EXERCISE: Search the data for "else". Each line containing it is to be copied.

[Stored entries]
§ §
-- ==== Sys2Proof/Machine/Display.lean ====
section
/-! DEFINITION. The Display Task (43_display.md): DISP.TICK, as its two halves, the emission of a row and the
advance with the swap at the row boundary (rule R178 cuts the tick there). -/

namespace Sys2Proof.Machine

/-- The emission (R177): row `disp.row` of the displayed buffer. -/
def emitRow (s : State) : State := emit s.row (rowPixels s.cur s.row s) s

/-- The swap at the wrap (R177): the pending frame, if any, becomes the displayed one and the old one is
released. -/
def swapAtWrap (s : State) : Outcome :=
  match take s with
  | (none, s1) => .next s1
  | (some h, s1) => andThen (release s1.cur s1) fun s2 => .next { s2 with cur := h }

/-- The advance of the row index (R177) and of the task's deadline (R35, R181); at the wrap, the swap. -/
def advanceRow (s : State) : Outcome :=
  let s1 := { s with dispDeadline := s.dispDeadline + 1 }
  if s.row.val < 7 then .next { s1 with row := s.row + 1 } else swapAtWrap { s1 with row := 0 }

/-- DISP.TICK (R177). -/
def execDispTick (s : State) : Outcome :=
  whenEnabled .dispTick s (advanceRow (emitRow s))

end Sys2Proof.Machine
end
§ §
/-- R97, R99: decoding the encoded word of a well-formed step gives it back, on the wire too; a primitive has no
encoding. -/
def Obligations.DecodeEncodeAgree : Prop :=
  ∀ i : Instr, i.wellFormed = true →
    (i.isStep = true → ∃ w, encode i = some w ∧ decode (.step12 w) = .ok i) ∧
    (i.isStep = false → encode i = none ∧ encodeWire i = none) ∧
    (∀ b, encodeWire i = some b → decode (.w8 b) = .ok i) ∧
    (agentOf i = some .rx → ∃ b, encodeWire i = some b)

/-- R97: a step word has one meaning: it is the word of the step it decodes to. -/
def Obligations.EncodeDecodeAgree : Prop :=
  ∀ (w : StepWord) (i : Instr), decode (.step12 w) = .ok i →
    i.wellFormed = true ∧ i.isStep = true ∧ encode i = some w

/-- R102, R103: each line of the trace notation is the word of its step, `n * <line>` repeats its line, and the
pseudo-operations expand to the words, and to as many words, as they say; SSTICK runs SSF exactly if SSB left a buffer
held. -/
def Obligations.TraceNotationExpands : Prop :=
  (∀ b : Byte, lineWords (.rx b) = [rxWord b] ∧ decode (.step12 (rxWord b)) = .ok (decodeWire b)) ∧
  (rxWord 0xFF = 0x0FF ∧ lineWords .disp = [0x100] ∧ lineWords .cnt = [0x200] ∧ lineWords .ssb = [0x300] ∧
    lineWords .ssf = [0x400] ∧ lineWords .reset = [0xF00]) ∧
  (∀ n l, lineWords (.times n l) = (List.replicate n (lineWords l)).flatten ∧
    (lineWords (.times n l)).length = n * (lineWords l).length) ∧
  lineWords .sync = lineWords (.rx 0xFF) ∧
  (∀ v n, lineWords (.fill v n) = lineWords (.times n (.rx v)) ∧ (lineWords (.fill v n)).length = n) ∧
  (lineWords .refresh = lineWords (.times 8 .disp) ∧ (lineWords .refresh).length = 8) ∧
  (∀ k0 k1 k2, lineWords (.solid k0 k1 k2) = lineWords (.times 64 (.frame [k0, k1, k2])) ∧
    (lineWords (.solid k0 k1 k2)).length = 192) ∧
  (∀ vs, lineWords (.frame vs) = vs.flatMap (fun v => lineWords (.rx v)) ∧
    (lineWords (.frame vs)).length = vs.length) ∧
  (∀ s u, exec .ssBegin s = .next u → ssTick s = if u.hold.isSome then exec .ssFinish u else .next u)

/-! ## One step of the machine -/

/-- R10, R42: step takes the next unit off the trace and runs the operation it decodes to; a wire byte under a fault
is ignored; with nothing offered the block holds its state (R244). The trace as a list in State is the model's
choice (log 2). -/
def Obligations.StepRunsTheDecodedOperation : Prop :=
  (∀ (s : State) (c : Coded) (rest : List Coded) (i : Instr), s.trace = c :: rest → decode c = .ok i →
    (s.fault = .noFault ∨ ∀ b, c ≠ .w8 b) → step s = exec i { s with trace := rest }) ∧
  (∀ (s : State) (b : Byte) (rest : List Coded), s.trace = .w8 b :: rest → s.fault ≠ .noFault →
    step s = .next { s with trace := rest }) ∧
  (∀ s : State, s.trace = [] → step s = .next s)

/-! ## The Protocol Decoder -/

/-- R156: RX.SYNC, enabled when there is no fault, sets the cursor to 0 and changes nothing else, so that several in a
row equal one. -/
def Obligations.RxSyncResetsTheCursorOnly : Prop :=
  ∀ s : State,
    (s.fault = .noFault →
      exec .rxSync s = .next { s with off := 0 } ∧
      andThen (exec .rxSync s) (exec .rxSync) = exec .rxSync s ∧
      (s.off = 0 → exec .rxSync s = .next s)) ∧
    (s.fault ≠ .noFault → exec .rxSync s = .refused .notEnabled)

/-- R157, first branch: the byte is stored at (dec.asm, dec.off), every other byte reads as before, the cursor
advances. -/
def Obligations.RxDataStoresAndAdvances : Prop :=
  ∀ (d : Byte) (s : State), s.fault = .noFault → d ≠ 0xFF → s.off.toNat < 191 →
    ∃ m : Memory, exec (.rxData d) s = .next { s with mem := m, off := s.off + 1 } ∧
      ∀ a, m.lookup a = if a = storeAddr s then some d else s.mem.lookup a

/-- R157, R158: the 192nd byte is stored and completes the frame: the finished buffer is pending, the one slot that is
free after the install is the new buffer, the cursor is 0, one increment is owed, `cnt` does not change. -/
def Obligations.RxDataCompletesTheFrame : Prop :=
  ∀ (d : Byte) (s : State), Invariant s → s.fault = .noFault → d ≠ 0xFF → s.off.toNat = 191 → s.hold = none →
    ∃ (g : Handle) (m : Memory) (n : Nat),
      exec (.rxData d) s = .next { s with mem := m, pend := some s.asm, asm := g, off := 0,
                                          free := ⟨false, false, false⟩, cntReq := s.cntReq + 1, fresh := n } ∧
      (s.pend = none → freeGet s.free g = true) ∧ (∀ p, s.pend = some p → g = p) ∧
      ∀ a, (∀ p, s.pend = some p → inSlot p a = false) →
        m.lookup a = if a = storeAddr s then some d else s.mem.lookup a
§ §
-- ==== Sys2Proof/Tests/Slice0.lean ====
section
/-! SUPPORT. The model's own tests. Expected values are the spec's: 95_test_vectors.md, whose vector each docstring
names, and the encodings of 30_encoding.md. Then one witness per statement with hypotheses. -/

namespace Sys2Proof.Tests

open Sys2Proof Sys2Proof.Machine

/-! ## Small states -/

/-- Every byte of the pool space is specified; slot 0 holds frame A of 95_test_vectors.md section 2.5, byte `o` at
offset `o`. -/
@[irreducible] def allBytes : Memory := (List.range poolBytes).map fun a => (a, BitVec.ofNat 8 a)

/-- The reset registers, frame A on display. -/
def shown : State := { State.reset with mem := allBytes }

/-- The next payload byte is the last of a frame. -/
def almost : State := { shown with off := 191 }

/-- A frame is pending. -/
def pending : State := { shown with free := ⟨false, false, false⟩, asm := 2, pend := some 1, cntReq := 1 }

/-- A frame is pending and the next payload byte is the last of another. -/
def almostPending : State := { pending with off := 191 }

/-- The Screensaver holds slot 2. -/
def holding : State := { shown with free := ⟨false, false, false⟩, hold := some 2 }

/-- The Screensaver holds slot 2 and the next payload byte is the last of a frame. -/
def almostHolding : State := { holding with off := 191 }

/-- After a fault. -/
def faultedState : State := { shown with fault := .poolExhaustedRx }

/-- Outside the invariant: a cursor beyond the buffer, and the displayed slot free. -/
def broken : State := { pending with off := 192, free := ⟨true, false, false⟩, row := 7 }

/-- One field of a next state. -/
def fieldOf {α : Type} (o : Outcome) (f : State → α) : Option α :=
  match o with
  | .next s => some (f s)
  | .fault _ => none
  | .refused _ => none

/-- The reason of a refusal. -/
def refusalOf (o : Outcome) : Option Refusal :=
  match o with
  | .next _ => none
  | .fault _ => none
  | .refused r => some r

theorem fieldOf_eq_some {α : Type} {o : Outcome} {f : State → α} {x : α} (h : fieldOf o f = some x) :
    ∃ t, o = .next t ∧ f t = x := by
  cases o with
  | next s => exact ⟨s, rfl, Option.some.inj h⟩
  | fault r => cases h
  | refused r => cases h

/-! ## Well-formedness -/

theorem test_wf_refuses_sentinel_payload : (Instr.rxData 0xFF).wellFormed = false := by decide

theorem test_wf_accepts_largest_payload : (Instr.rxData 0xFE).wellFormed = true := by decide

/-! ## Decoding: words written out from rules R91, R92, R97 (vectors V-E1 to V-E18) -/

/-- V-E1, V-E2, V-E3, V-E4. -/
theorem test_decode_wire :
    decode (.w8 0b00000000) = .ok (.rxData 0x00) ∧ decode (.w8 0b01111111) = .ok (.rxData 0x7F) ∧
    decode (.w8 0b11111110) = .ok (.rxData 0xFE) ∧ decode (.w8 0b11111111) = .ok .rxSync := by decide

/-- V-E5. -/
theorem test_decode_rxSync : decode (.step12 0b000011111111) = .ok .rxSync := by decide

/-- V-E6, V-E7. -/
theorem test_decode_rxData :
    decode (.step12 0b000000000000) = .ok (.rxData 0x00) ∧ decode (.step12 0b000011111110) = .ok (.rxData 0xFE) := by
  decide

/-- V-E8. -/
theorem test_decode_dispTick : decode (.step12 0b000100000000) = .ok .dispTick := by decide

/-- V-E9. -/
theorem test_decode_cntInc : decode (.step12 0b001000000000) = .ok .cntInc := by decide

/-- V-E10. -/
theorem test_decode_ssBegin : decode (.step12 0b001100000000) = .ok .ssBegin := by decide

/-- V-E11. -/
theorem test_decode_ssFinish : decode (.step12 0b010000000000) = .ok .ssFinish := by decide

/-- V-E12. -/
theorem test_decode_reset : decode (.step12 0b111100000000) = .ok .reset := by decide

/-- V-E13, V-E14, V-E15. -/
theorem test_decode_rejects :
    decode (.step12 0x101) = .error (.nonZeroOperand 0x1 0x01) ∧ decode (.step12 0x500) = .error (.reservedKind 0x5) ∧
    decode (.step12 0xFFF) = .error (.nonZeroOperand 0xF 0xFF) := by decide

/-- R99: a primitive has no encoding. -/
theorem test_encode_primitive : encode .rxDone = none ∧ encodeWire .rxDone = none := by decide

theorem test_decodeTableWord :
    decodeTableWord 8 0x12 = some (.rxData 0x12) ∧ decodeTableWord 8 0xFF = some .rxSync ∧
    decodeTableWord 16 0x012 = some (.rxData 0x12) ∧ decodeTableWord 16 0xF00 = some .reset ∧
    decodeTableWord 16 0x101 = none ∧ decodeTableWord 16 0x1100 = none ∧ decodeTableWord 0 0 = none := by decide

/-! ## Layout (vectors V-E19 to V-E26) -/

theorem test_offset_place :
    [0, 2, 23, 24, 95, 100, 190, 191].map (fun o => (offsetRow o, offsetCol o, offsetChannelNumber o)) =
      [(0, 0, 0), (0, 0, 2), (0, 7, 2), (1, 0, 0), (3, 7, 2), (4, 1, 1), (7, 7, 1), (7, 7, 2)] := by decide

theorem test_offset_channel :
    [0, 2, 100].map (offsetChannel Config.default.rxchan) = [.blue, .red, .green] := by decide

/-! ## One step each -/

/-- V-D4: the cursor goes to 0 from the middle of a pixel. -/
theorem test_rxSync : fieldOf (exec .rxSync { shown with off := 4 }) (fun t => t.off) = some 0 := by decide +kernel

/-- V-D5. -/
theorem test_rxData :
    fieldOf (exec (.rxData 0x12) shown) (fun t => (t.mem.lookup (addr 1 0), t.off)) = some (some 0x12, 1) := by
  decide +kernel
§ §
TASK SOLUTION:
  if s.row.val < 7 then .next { s1 with row := s.row + 1 } else swapAtWrap { s1 with row := 0 }
  (∀ s u, exec .ssBegin s = .next u → ssTick s = if u.hold.isSome then exec .ssFinish u else .next u)
/-- R156: RX.SYNC, enabled when there is no fault, sets the cursor to 0 and changes nothing else, so that several in a
      ∀ a, m.lookup a = if a = storeAddr s then some d else s.mem.lookup a
        m.lookup a = if a = storeAddr s then some d else s.mem.lookup a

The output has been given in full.